I'm in the same boat as you mate, I made an impulse buy of a DA polisher over a year ago but apart from a couple of brief plays monday was the first time I used it in anger. Tbh I was quite pleased with the result, but I would definately benefit from seeing an expert weilding one and understanding polish pad combinations etc. Not sure if its normal but I had to change pads 3 times to complete the car as they kept getting clogged up!

Lee.


----------



## Dave KG (Feb 23, 2006)

Pagey1255 said:


> I'm in the same boat as you mate, I made an impulse buy of a DA polisher over a year ago but apart from a couple of brief plays monday was the first time I used it in anger. Tbh I was quite pleased with the result, but I would definately benefit from seeing an expert weilding one and understanding polish pad combinations etc. Not sure if its normal but I had to change pads 3 times to complete the car as they kept getting clogged up!
> 
> Lee.


If a pad is clogging up, it is a sign of too much polish being used and the work time not being long enough - you should be using only a couple of pea sized beads of polish per set and working until the residue goes clear which takes a good three to five minutes per 1' square section. The pad should come up from the set looking quite clean.
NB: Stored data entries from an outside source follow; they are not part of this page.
/-- Settles O33, cause by cause in the order of R88. -/
theorem validateAnswersTheFirstCause : Obligations.ValidateAnswersTheFirstCause := by
  intro s
  refine ⟨State.validate_lenZero, State.validate_lenOne, State.validate_lenOver, fun h2 hN hr => ?_,
    fun h2 hN hfin hpos => ?_, s.validate_writeSample⟩
  · exact s.validate_rateInvalid h2 hN (Bool.eq_false_iff.2 (mt (rateValid_iff _).1 hr))
  · have hr := (rateValid_iff _).2 ⟨hfin, hpos⟩
    exact ⟨fun i hi hbad hlow => State.validate_badSample h2 hN hr ((s.firstBadSample_eq_some i).2 ⟨hi, hbad, hlow⟩),
      fun hall => State.validate_ok h2 hN hr (s.firstBadSample_eq_none.2 hall)⟩

/-! ### The check of the result, and the commit -/

/-- The first note found non-finite is the lowest one (R89). -/
theorem State.firstBadNote_of_lowest (f : Config.MagFn) (s : State) (k : Fin 88) (hk : isFinite (s.magnitudeWith f k) = false)
    (hlow : ∀ j < k, isFinite (s.magnitudeWith f j) = true) : s.firstBadNote f = some k := by
  refine List.find?_eq_some_iff_getElem.2 ⟨by simp [hk], k.val, by simp, by simp, fun j hj => ?_⟩
  simpa using hlow ⟨j, hj.trans k.isLt⟩ hj

/-- Settles O35: the lowest non-finite note is the one the check finds; in the envelope R74 leaves it none to find. -/
theorem nonFiniteMagnitudeFailsTheBlock : Obligations.NonFiniteMagnitudeFailsTheBlock := by
  refine ⟨fun f s k hv hk hlow => ?_, fun f s tolAbs cyclesMax hacc hsel henv => ?_⟩
  · exact s.completeWith_badNote f k hv (s.firstBadNote_of_lowest f k hk hlow)
  · have hfin : ∀ k, isFinite (s.magnitudeWith f k) = true := fun k => (hacc _ _ _ _ _ k hsel henv).1
    rw [s.completeWith_of_finite f (NominalEnvelope.validate henv) hfin]
    rfl

/-- The events that wait are no input of the magnitudes (42_magnitude.md R70). -/
@[simp] theorem State.setOrder_magnitudeWith (f : Config.MagFn) (s : State) (rest : List Event) :
    (s.setOrder rest).magnitudeWith f = s.magnitudeWith f := rfl

/-- RESULT_SEQ counts modulo 2^64 (10_state.md R24). -/
theorem word_add_one (w : Word) : w + 1#64 = BitVec.ofNat 64 ((w.toNat + 1) % 2 ^ 64) :=
  BitVec.eq_of_toNat_eq (by simp [BitVec.toNat_add])

/-- A commit by its fields, RESULT_SEQ by its number (R90). -/
theorem State.commit_eq (s : State) (v : Vector Word 88) : s.commit v = { s with
    result := v
    resultSeq := BitVec.ofNat 64 ((s.resultSeq.toNat + 1) % 2 ^ 64)
    status := { s.status with done := true, busy := false } } := by
  rw [← word_add_one]; rfl

/-- Settles O36: the core's turn is COMPLETE, which commits the magnitudes. -/
theorem commitReplacesTheWholeVector : Obligations.CommitReplacesTheWholeVector := by
  intro s rest hb ho hv hfin
  refine ⟨Vector.ofFn (s.magnitudeWith Config.rawMagnitude), fun k => ?_, ?_⟩
  · rw [State.commit_vector_getElem]
    exact ⟨rfl, hfin k, s.magnitudeWith_sign _ k (hfin k)⟩
  · rw [step_core s rest ho, (s.setOrder rest).coreTurn_busy hb, State.complete,
      State.completeWith_of_finite _ (s.setOrder rest) hv hfin, State.setOrder_magnitudeWith, State.commit_eq]
    rfl

/-! ### Blocks with the same inputs -/

/-- States of one verdict and one vector of magnitudes end their blocks the same way (R92). -/
theorem State.completeWith_agree (f : Config.MagFn) {s t : State} (hv : s.validate = t.validate)
    (hm : s.magnitudeWith f = t.magnitudeWith f) :
    (∃ c info, s.completeWith f = s.takeInvalidBlock c info ∧ t.completeWith f = t.takeInvalidBlock c info) ∨
    (∃ v, s.completeWith f = s.commit v ∧ t.completeWith f = t.commit v) := by
  have hn : s.firstBadNote f = t.firstBadNote f := by simp only [State.firstBadNote, hm]
  rcases s.completeWith_cases f with ⟨hbad, hs⟩ | ⟨k, hok, hk, hs⟩ | ⟨hok, hk, hs⟩
  · exact .inl ⟨_, _, hs, t.completeWith_invalid f _ _ hv.symm hbad⟩
  · exact .inl ⟨_, _, hs, t.completeWith_badNote f k (hv ▸ hok) (hn ▸ hk)⟩
  · exact .inr ⟨_, hs, hm ▸ t.completeWith_commit f (hv ▸ hok) (hn ▸ hk)⟩

/-- Settles O30: OVERRUN is no input of the block, so both completions have one outcome. -/
theorem startWhileBusyLeavesTheBlock : Obligations.StartWhileBusyLeavesTheBlock := by
  intro s hb
  refine ⟨s.flagOverrun, execStart_busy hb, rfl, ?_⟩
  rcases State.completeWith_agree Config.rawMagnitude (s := s.flagOverrun) (t := s) rfl rfl with
    ⟨c, info, hflag, hs⟩ | ⟨v, hflag, hs⟩
  · rw [State.complete, State.complete, hflag, hs]; rfl
  · rw [State.complete, State.complete, hflag, hs]; rfl

/-- Settles O40: the inputs decide the verdict and the magnitudes, and these the outcome. -/
theorem sameBlockGivesTheSameVector : Obligations.SameBlockGivesTheSameVector := by
  intro s t hN hn hr hen hsel hx
  have hv : s.validate = t.validate := s.validate_congr t hN hn hr hx
  have hm : s.magnitudeWith Config.rawMagnitude = t.magnitudeWith Config.rawMagnitude :=
    funext (magnitudeIsAFunctionOfTheBlock _ s t hn hr hen hsel hx)
  unfold State.complete
  rcases State.completeWith_agree _ hv hm with ⟨c, info, hs, ht⟩ | ⟨v, hs, ht⟩ <;> rw [hs, ht]
  · exact ⟨fun hdone h0 => absurd (hdone.symm.trans h0) nofun, fun _ _ _ => ⟨rfl, rfl, rfl⟩⟩
  · exact ⟨fun _ _ _ => ⟨rfl, rfl⟩, fun herr h0 => absurd (herr.symm.trans h0) nofun⟩

/-- A run after a run. -/
theorem run_add {n : Nat} (m : Nat) {s t : State} (h : Host.Core.run Sys2Proof.core n s = .next t) :
    Host.Core.run Sys2Proof.core (n + m) s = Host.Core.run Sys2Proof.core m t := by
  induction n generalizing s with
  | zero => cases h; rw [Nat.zero_add]
  | succ n ih =>
    obtain ⟨u, hu, hrun⟩ := run_succ_eq_next h
    rw [Nat.succ_add, run_succ _ _ _ hu, ih hrun]

/-- What START and COMPLETE leave of an IDLE state with a valid block and finite magnitudes (R84, R90). -/
def State.blockCommitted (s : State) (rest : List Event) : State :=
  (s.setOrder rest).started.commit (Vector.ofFn (s.magnitudeWith Config.rawMagnitude))

theorem run_blockCommitted {s : State} {rest : List Event} (hb : s.status.busy = false)
    (ho : s.order = .access ⟨0x00002007#32, 0x1#64⟩ :: .core :: rest) (hv : s.validate.1 = causeNone)
    (hfin : ∀ k, isFinite (s.magnitudeWith Config.rawMagnitude k) = true) :
    Host.Core.run Sys2Proof.core 2 s = .next (s.blockCommitted rest) :=
  (run_start_complete hb ho).trans (congrArg _ (State.completeWith_of_finite _ (s.setOrder rest).started hv hfin))

/-- Settles O41: START and COMPLETE lead to an IDLE state with the inputs they had, so the second pair commits as the first. -/
theorem secondStartCommitsTheSameVector : Obligations.SecondStartCommitsTheSameVector := by
  intro s rest hb ho hv hfin
  have hfirst := run_blockCommitted hb ho hv hfin
  have hsecond := run_blockCommitted (s := s.blockCommitted _) (rest := rest) rfl rfl hv hfin
  exact ⟨_, _, hfirst, (run_add 2 hfirst).trans hsecond, rfl, rfl, rfl, rfl, rfl, fun i => State.sampleAt_congr _ s rfl rfl i⟩

end Sys2Proof.Machine
end

section
/-! PROOFS. BUS_WRITE and the housekeeping commands (45_host_access.md R97 to R100): everything a BUS_WRITE can do, by the register it
writes, and what each field and byte keeps. -/

namespace Sys2Proof.Machine

/-! ### BUS_WRITE, by the register it writes -/

/-- The protected registers (44_block_process.md R86), as the statements write them. -/
def Reg.Protected (r : Reg) : Prop := r ∈ [Reg.ctrl, .blockLen, .sampleRate] ∨ ∃ i, r = .sample i

/-- The register a BUS_WRITE writes. An access the port does not define is refused as one to no register is (20_memory.md R34, R36). -/
def writeTarget (nMax : Nat) (a : BitVec 24) (size : BitVec 2) : Reg := if definedAccess a size then select nMax a else .unmapped

theorem execBusWrite_eq_writeReg (a : BitVec 24) (size : BitVec 2) (w : Word) (s : State) :
    execBusWrite a size w s = writeReg (writeTarget s.nMax a size) w s := by
  unfold execBusWrite writeTarget
  split <;> rfl

theorem writeTarget_eq_iff {nMax : Nat} {a : BitVec 24} {size : BitVec 2} {r : Reg} (hr : r ≠ .unmapped) :
    writeTarget nMax a size = r ↔ definedAccess a size = true ∧ select nMax a = r := by
  cases hd : definedAccess a size <;> simp [writeTarget, hd, hr.symm]

theorem writeTarget_protected_iff {nMax : Nat} {a : BitVec 24} {size : BitVec 2} :
    (writeTarget nMax a size).Protected ↔ definedAccess a size = true ∧ (select nMax a).Protected := by
  cases hd : definedAccess a size <;> simp [writeTarget, hd, Reg.Protected]

/-- Everything a write to the register `r` can do (45_host_access.md R97). -/
inductive WriteEffect (s : State) : Reg → State → Prop where
  | refused {r : Reg} (hc : r ≠ .cmd) (hp : ¬r.Protected) : WriteEffect s r s.flagBadAccess
  | command (v : Status) (info : Word) : WriteEffect s .cmd ((s.setStatus v).setErrInfo info)
  | dropped {r : Reg} (hp : r.Protected) (hb : s.status.busy = true) : WriteEffect s r s.flagWrBusy
  | ctrl (hb : s.status.busy = false) (v : Ctrl) : WriteEffect s .ctrl (s.setCtrl v)
  | blockLen (hb : s.status.busy = false) (v : BitVec 32) : WriteEffect s .blockLen (s.setBlockLen v)
  | sampleRate (hb : s.status.busy = false) (v : Word) : WriteEffect s .sampleRate (s.setSampleRate v)
  | sample (hb : s.status.busy = false) (i : Nat) (w : Word) : WriteEffect s (.sample i) (s.writeSample i w)

/-- A command stores to STATUS and ERR_INFO alone. -/
theorem runCommand_frame (c : Option Command) (s : State) :
    ∃ v info, runCommand c s = .next ((s.setStatus v).setErrInfo info) := by
  match c with
  | none => exact ⟨s.status.setBadCmd, s.errInfo, rfl⟩
  | some .nop => exact ⟨s.status, s.errInfo, rfl⟩
  | some .clearStatus => exact ⟨s.status.cleared, 0#64, rfl⟩
  | some .start =>
    cases hb : s.status.busy with
    | false => exact ⟨s.status.started, 0#64, execStart_idle hb⟩
    | true => exact ⟨s.status.setOverrun, s.errInfo, execStart_busy hb⟩

theorem State.protectedWrite_writeEffect {s t : State} {r : Reg} (hp : r.Protected)
    (h : s.status.busy = false → WriteEffect s r t) : WriteEffect s r (s.protectedWrite t) := by
  cases hb : s.status.busy with
  | true => rw [s.protectedWrite_busy t hb]; exact .dropped hp hb
  | false => rw [s.protectedWrite_idle t hb]; exact h hb

theorem writeReg_writeEffect (r : Reg) (w : Word) (s : State) : ∃ t, writeReg r w s = .next t ∧ WriteEffect s r t := by
  cases r with
  | cmd =>
    obtain ⟨v, info, h⟩ := runCommand_frame (decodeCmd w) s
    exact ⟨_, h, .command v info⟩
  | ctrl => exact ⟨_, rfl, State.protectedWrite_writeEffect (by simp [Reg.Protected]) fun hb => .ctrl hb _⟩
  | blockLen => exact ⟨_, rfl, State.protectedWrite_writeEffect (by simp [Reg.Protected]) fun hb => .blockLen hb _⟩
  | sampleRate => exact ⟨_, rfl, State.protectedWrite_writeEffect (by simp [Reg.Protected]) fun hb => .sampleRate hb w⟩
  | sample i => exact ⟨_, rfl, State.protectedWrite_writeEffect (by simp [Reg.Protected]) fun hb => .sample hb i w⟩
  | _ => exact ⟨_, rfl, .refused nofun (by simp [Reg.Protected])⟩

/-- Every BUS_WRITE completes, with the effect of a write to its register. -/
theorem exec_busWrite_writeEffect (a : BitVec 24) (size : BitVec 2) (w : Word) (s : State) :
    ∃ t, exec (.busWrite a size w) s = .next t ∧ WriteEffect s (writeTarget s.nMax a size) t := by
  obtain ⟨t, ht, he⟩ := writeReg_writeEffect (writeTarget s.nMax a size) w s
  exact ⟨t, (execBusWrite_eq_writeReg a size w s).trans ht, he⟩

/-! ### The frame of BUS_WRITE, field by field -/

namespace WriteEffect

variable {s t : State} {r : Reg} (h : WriteEffect s r t)
include h

theorem unreached_eq : t.result = s.result ∧ t.resultSeq = s.resultSeq ∧ t.rdata = s.rdata ∧ t.nMax = s.nMax ∧
    t.epoch = s.epoch ∧ t.order = s.order := by
  cases h <;> exact ⟨rfl, rfl, rfl, rfl, rfl, rfl⟩

theorem ctrl_eq (hr : ¬(r = .ctrl ∧ s.status.busy = false)) : t.ctrl = s.ctrl := by
  cases h with
  | ctrl hb => exact absurd ⟨rfl, hb⟩ hr
  | _ => rfl

theorem blockLen_eq (hr : ¬(r = .blockLen ∧ s.status.busy = false)) : t.blockLen = s.blockLen := by
  cases h with
  | blockLen hb => exact absurd ⟨rfl, hb⟩ hr
  | _ => rfl

theorem sampleRate_eq (hr : ¬(r = .sampleRate ∧ s.status.busy = false)) : t.sampleRate = s.sampleRate := by
  cases h with
  | sampleRate hb => exact absurd ⟨rfl, hb⟩ hr
  | _ => rfl

/-- Only a command reaches ERR_INFO and the STATUS fields that no access error sets. -/
theorem commandFields_eq (hr : r ≠ .cmd) : t.errInfo = s.errInfo ∧ t.status.busy = s.status.busy ∧
    t.status.done = s.status.done ∧ t.status.err = s.status.err ∧ t.status.errCause = s.status.errCause ∧
    t.status.overrun = s.status.overrun ∧ t.status.badCmd = s.status.badCmd := by
  cases h with
  | command => exact absurd rfl hr
  | _ => exact ⟨rfl, rfl, rfl, rfl, rfl, rfl, rfl⟩

theorem wrBusy_eq (hc : r ≠ .cmd) (hp : ¬(s.status.busy = true ∧ r.Protected)) : t.status.wrBusy = s.status.wrBusy := by
  cases h with
  | command => exact absurd rfl hc
  | dropped hr hb => exact absurd ⟨hb, hr⟩ hp
  | _ => rfl

theorem badAccess_eq (hp : r.Protected) : t.status.badAccess = s.status.badAccess := by
  cases h with
  | refused _ hr => exact absurd hp hr
  | command => simp [Reg.Protected] at hp
  | _ => rfl

theorem readByte_eq (hr : ¬∃ i, r = .sample i ∧ s.status.busy = false) (x : Nat) : t.readByte x = s.readByte x := by
  cases h with
  | sample hb i => exact absurd ⟨i, rfl, hb⟩ hr
  | _ => rfl

theorem readByte_outside {i : Nat} (hr : r = .sample i) (x : Nat) (hx : x < sampleAddr i ∨ sampleAddr i + 8 ≤ x) :
    t.readByte x = s.readByte x := by
  cases h with
  | sample hb j w => exact s.readByte_writeSample_outside j x w (Reg.sample.inj hr ▸ hx)
  | _ => rfl

end WriteEffect

/-- Settles O25: the frame of `WriteEffect`, with the register read back as the access that selects it. -/
theorem busWriteCompletesWithItsFrame : Obligations.BusWriteCompletesWithItsFrame := by
  intro s a size w
  obtain ⟨t, ht, he⟩ := exec_busWrite_writeEffect a size w s
  obtain ⟨hresult, hseq, hrdata, hnMax, hepoch, horder⟩ := he.unreached_eq
  have htarget (r : Reg) (hr : r ≠ .unmapped) := writeTarget_eq_iff (nMax := s.nMax) (a := a) (size := size) hr
  have hprot := writeTarget_protected_iff (nMax := s.nMax) (a := a) (size := size)
  refine ⟨t, ht, hresult, hseq, hrdata, hnMax, hepoch, horder, fun h => he.ctrl_eq ?_, fun h => he.blockLen_eq ?_,
    fun h => he.sampleRate_eq ?_, fun h => he.commandFields_eq ?_, fun hc hp => he.wrBusy_eq ?_ ?_,
    fun hd hp => he.badAccess_eq (hprot.2 ⟨hd, hp⟩),
    fun i hd hs _ => he.readByte_outside ((htarget (.sample i) nofun).2 ⟨hd, hs⟩), fun h => he.readByte_eq ?_⟩
  · rwa [htarget .ctrl nofun, and_assoc]
  · rwa [htarget .blockLen nofun, and_assoc]
  · rwa [htarget .sampleRate nofun, and_assoc]
  · rwa [ne_eq, htarget .cmd nofun]
  · rwa [ne_eq, htarget .cmd nofun]
  · rwa [hprot, and_left_comm]
  · rintro ⟨i, hr, hb⟩
    obtain ⟨hd, hs⟩ := (htarget (.sample i) nofun).1 hr
    exact h ⟨i, hd, hs, hb⟩

/-! ### The commands -/

/-- A reserved word in CMD is not executed (45_host_access.md R100). -/
theorem exec_reservedCommand (s : State) (w : Word) (h : decodeCmd w = none) :
    exec (.busWrite 0x000020#24 3#2 w) s = .next s.flagBadCmd := by
  rw [exec_busWrite_of_covers 0x000020#24 w s .cmd rfl rfl, writeReg, h, runCommand]

/-- Settles O32: such a word decodes to no command. -/
theorem reservedCommandOnlySetsBadCmd : Obligations.ReservedCommandOnlySetsBadCmd := fun s w h =>
  exec_reservedCommand s w ((decodeCmd_eq_none_iff w).2 h)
If a pad does get clogged up though, I find brushing this off with a toothbrush is quite effective


----------



## vRS_Pagey (Jul 6, 2009)

Dave KG said:


> If a pad is clogging up, it is a sign of too much polish being used and the work time not being long enough - you should be using only a couple of pea sized beads of polish per set and working until the residue goes clear which takes a good three to five minutes per 1' square section. The pad should come up from the set looking quite clean.
> 
> If a pad does get clogged up though, I find brushing this off with a toothbrush is quite effective


Yep, to much polish and not enough time spent on the area!


----------



## matsu (Apr 14, 2010)

Obsessed Merc said:


> Google auto finesse in Essex and drop James an email or a call.
> I had an informal "lesson" over there recently and learnt a lot !
> 
> Mark


id be up for this. any contact details?
and approx how much mate?
thanks
matsu


----------



## mk2driver (Feb 20, 2011)

depending on how much cash you have to spare. facebook tony spears, he is an amazing detailer/teacher £1500 for a 5 day course and you will be able to be named as a paint correctioner  the course goes down in price for less days ofcourse  good luck


----------